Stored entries
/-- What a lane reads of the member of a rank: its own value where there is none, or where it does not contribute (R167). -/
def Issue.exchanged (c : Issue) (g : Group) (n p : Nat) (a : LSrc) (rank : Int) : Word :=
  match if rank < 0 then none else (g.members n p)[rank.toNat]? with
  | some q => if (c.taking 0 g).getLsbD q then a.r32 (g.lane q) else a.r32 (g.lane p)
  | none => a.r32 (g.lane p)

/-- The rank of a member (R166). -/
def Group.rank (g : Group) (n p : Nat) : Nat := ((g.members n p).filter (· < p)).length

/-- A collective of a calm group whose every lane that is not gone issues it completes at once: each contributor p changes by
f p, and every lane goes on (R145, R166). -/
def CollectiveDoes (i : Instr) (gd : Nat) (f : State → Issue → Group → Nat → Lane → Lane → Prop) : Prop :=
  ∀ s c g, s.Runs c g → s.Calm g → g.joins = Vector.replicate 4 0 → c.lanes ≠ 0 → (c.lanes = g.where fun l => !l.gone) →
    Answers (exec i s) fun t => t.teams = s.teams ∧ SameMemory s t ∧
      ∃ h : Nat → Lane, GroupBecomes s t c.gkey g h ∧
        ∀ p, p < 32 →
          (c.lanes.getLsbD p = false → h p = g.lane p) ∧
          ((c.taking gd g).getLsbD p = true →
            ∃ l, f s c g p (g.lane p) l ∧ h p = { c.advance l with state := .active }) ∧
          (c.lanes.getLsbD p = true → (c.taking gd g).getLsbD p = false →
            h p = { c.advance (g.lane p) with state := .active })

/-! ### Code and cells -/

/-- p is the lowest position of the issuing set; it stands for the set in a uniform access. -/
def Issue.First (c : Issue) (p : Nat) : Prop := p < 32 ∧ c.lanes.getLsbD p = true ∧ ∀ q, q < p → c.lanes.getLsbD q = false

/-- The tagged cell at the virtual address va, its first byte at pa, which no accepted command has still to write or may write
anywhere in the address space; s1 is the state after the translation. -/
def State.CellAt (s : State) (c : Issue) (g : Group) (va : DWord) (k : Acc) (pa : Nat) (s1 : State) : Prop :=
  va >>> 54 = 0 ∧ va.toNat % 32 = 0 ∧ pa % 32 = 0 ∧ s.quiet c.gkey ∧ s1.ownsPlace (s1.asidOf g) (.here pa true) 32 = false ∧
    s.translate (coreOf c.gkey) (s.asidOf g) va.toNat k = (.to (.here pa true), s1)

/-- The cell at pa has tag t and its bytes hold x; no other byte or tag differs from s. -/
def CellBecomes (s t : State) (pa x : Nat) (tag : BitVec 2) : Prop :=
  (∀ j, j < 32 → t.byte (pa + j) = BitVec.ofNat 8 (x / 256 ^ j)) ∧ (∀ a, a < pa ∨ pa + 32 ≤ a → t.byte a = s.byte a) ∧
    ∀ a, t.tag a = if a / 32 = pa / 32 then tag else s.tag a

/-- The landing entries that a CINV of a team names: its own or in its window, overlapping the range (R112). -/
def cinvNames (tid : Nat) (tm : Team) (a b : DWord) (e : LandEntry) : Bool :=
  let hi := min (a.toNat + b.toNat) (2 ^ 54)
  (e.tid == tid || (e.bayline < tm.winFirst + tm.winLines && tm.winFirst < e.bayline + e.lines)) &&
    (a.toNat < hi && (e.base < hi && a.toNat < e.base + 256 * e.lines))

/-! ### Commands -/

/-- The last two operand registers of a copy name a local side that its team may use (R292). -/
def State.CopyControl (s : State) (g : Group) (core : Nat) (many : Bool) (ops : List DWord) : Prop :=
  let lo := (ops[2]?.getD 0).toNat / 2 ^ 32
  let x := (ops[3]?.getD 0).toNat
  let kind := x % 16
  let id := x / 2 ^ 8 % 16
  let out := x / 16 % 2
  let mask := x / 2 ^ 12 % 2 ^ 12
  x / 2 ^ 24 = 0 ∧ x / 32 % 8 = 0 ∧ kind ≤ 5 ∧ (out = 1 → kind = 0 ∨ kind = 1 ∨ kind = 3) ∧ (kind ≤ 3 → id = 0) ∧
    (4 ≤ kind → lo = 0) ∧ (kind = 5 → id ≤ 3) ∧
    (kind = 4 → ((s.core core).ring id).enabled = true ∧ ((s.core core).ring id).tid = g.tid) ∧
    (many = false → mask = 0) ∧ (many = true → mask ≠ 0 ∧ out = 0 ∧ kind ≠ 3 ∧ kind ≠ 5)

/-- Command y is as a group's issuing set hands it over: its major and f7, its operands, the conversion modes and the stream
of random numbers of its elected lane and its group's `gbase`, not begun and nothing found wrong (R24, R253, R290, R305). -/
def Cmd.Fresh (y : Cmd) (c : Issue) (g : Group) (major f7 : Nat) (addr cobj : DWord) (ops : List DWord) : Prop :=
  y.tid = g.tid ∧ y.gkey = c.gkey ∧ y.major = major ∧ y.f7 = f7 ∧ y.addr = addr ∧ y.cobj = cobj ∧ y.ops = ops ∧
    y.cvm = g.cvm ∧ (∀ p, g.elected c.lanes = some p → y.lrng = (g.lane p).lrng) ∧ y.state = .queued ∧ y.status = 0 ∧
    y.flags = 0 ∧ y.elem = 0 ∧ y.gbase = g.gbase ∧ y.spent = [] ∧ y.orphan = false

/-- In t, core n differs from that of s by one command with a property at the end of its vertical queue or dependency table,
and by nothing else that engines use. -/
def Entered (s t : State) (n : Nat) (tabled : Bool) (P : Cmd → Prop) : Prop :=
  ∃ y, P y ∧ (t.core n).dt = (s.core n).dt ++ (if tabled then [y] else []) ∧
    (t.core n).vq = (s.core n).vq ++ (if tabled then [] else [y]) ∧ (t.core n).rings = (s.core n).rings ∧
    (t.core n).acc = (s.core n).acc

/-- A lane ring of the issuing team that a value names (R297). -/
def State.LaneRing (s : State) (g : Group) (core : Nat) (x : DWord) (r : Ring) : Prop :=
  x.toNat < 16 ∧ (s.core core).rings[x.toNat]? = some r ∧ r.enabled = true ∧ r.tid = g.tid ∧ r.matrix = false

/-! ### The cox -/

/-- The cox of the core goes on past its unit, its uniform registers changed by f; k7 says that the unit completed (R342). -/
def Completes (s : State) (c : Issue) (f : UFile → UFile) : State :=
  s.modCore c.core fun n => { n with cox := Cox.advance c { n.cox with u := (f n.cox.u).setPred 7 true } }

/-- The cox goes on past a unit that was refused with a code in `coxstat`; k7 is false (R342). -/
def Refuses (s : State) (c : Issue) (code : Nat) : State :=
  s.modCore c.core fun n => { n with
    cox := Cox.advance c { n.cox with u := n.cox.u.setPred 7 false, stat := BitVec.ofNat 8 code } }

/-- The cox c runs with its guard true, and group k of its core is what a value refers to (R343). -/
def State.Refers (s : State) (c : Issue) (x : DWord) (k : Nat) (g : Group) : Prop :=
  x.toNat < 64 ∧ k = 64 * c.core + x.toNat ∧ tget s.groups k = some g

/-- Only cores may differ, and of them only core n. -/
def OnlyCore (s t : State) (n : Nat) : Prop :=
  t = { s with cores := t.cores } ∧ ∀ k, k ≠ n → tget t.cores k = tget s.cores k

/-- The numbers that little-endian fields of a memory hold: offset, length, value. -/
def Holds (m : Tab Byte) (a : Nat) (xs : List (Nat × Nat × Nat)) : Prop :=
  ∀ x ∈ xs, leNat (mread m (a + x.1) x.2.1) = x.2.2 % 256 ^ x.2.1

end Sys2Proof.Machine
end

● **PROBLEM TO WORK ON**
Copy all the entries exactly.

● **ANSWER FOR THIS EXERCISE**
/-- What a lane reads of the member of a rank: its own value where there is none, or where it does not contribute (R167). -/
def Issue.exchanged (c : Issue) (g : Group) (n p : Nat) (a : LSrc) (rank : Int) : Word :=
  match if rank < 0 then none else (g.members n p)[rank.toNat]? with
  | some q => if (c.taking 0 g).getLsbD q then a.r32 (g.lane q) else a.r32 (g.lane p)
  | none => a.r32 (g.lane p)

/-- The rank of a member (R166). -/
def Group.rank (g : Group) (n p : Nat) : Nat := ((g.members n p).filter (· < p)).length

/-- A collective of a calm group whose every lane that is not gone issues it completes at once: each contributor p changes by
f p, and every lane goes on (R145, R166). -/
def CollectiveDoes (i : Instr) (gd : Nat) (f : State → Issue → Group → Nat → Lane → Lane → Prop) : Prop :=
  ∀ s c g, s.Runs c g → s.Calm g → g.joins = Vector.replicate 4 0 → c.lanes ≠ 0 → (c.lanes = g.where fun l => !l.gone) →
    Answers (exec i s) fun t => t.teams = s.teams ∧ SameMemory s t ∧
      ∃ h : Nat → Lane, GroupBecomes s t c.gkey g h ∧
        ∀ p, p < 32 →
          (c.lanes.getLsbD p = false → h p = g.lane p) ∧
          ((c.taking gd g).getLsbD p = true →
            ∃ l, f s c g p (g.lane p) l ∧ h p = { c.advance l with state := .active }) ∧
          (c.lanes.getLsbD p = true → (c.taking gd g).getLsbD p = false →
            h p = { c.advance (g.lane p) with state := .active })

/-! ### Code and cells -/

/-- p is the lowest position of the issuing set; it stands for the set in a uniform access. -/
def Issue.First (c : Issue) (p : Nat) : Prop := p < 32 ∧ c.lanes.getLsbD p = true ∧ ∀ q, q < p → c.lanes.getLsbD q = false

/-- The tagged cell at the virtual address va, its first byte at pa, which no accepted command has still to write or may write
anywhere in the address space; s1 is the state after the translation. -/
def State.CellAt (s : State) (c : Issue) (g : Group) (va : DWord) (k : Acc) (pa : Nat) (s1 : State) : Prop :=
  va >>> 54 = 0 ∧ va.toNat % 32 = 0 ∧ pa % 32 = 0 ∧ s.quiet c.gkey ∧ s1.ownsPlace (s1.asidOf g) (.here pa true) 32 = false ∧
    s.translate (coreOf c.gkey) (s.asidOf g) va.toNat k = (.to (.here pa true), s1)

/-- The cell at pa has tag t and its bytes hold x; no other byte or tag differs from s. -/
def CellBecomes (s t : State) (pa x : Nat) (tag : BitVec 2) : Prop :=
  (∀ j, j < 32 → t.byte (pa + j) = BitVec.ofNat 8 (x / 256 ^ j)) ∧ (∀ a, a < pa ∨ pa + 32 ≤ a → t.byte a = s.byte a) ∧
    ∀ a, t.tag a = if a / 32 = pa / 32 then tag else s.tag a

/-- The landing entries that a CINV of a team names: its own or in its window, overlapping the range (R112). -/
def cinvNames (tid : Nat) (tm : Team) (a b : DWord) (e : LandEntry) : Bool :=
  let hi := min (a.toNat + b.toNat) (2 ^ 54)
  (e.tid == tid || (e.bayline < tm.winFirst + tm.winLines && tm.winFirst < e.bayline + e.lines)) &&
    (a.toNat < hi && (e.base < hi && a.toNat < e.base + 256 * e.lines))

/-! ### Commands -/

/-- The last two operand registers of a copy name a local side that its team may use (R292). -/
def State.CopyControl (s : State) (g : Group) (core : Nat) (many : Bool) (ops : List DWord) : Prop :=
  let lo := (ops[2]?.getD 0).toNat / 2 ^ 32
  let x := (ops[3]?.getD 0).toNat
  let kind := x % 16
  let id := x / 2 ^ 8 % 16
  let out := x / 16 % 2
  let mask := x / 2 ^ 12 % 2 ^ 12
  x / 2 ^ 24 = 0 ∧ x / 32 % 8 = 0 ∧ kind ≤ 5 ∧ (out = 1 → kind = 0 ∨ kind = 1 ∨ kind = 3) ∧ (kind ≤ 3 → id = 0) ∧
    (4 ≤ kind → lo = 0) ∧ (kind = 5 → id ≤ 3) ∧
    (kind = 4 → ((s.core core).ring id).enabled = true ∧ ((s.core core).ring id).tid = g.tid) ∧
    (many = false → mask = 0) ∧ (many = true → mask ≠ 0 ∧ out = 0 ∧ kind ≠ 3 ∧ kind ≠ 5)

/-- Command y is as a group's issuing set hands it over: its major and f7, its operands, the conversion modes and the stream
of random numbers of its elected lane and its group's `gbase`, not begun and nothing found wrong (R24, R253, R290, R305). -/
def Cmd.Fresh (y : Cmd) (c : Issue) (g : Group) (major f7 : Nat) (addr cobj : DWord) (ops : List DWord) : Prop :=
  y.tid = g.tid ∧ y.gkey = c.gkey ∧ y.major = major ∧ y.f7 = f7 ∧ y.addr = addr ∧ y.cobj = cobj ∧ y.ops = ops ∧
    y.cvm = g.cvm ∧ (∀ p, g.elected c.lanes = some p → y.lrng = (g.lane p).lrng) ∧ y.state = .queued ∧ y.status = 0 ∧
    y.flags = 0 ∧ y.elem = 0 ∧ y.gbase = g.gbase ∧ y.spent = [] ∧ y.orphan = false

/-- In t, core n differs from that of s by one command with a property at the end of its vertical queue or dependency table,
and by nothing else that engines use. -/
def Entered (s t : State) (n : Nat) (tabled : Bool) (P : Cmd → Prop) : Prop :=
  ∃ y, P y ∧ (t.core n).dt = (s.core n).dt ++ (if tabled then [y] else []) ∧
    (t.core n).vq = (s.core n).vq ++ (if tabled then [] else [y]) ∧ (t.core n).rings = (s.core n).rings ∧
    (t.core n).acc = (s.core n).acc

/-- A lane ring of the issuing team that a value names (R297). -/
def State.LaneRing (s : State) (g : Group) (core : Nat) (x : DWord) (r : Ring) : Prop :=
  x.toNat < 16 ∧ (s.core core).rings[x.toNat]? = some r ∧ r.enabled = true ∧ r.tid = g.tid ∧ r.matrix = false

/-! ### The cox -/

/-- The cox of the core goes on past its unit, its uniform registers changed by f; k7 says that the unit completed (R342). -/
def Completes (s : State) (c : Issue) (f : UFile → UFile) : State :=
  s.modCore c.core fun n => { n with cox := Cox.advance c { n.cox with u := (f n.cox.u).setPred 7 true } }

/-- The cox goes on past a unit that was refused with a code in `coxstat`; k7 is false (R342). -/
def Refuses (s : State) (c : Issue) (code : Nat) : State :=
  s.modCore c.core fun n => { n with
    cox := Cox.advance c { n.cox with u := n.cox.u.setPred 7 false, stat := BitVec.ofNat 8 code } }

/-- The cox c runs with its guard true, and group k of its core is what a value refers to (R343). -/
def State.Refers (s : State) (c : Issue) (x : DWord) (k : Nat) (g : Group) : Prop :=
  x.toNat < 64 ∧ k = 64 * c.core + x.toNat ∧ tget s.groups k = some g

/-- Only cores may differ, and of them only core n. -/
def OnlyCore (s t : State) (n : Nat) : Prop :=
  t = { s with cores := t.cores } ∧ ∀ k, k ≠ n → tget t.cores k = tget s.cores k

/-- The numbers that little-endian fields of a memory hold: offset, length, value. -/
def Holds (m : Tab Byte) (a : Nat) (xs : List (Nat × Nat × Nat)) : Prop :=
  ∀ x ∈ xs, leNat (mread m (a + x.1) x.2.1) = x.2.2 % 256 ^ x.2.1

end Sys2Proof.Machine
end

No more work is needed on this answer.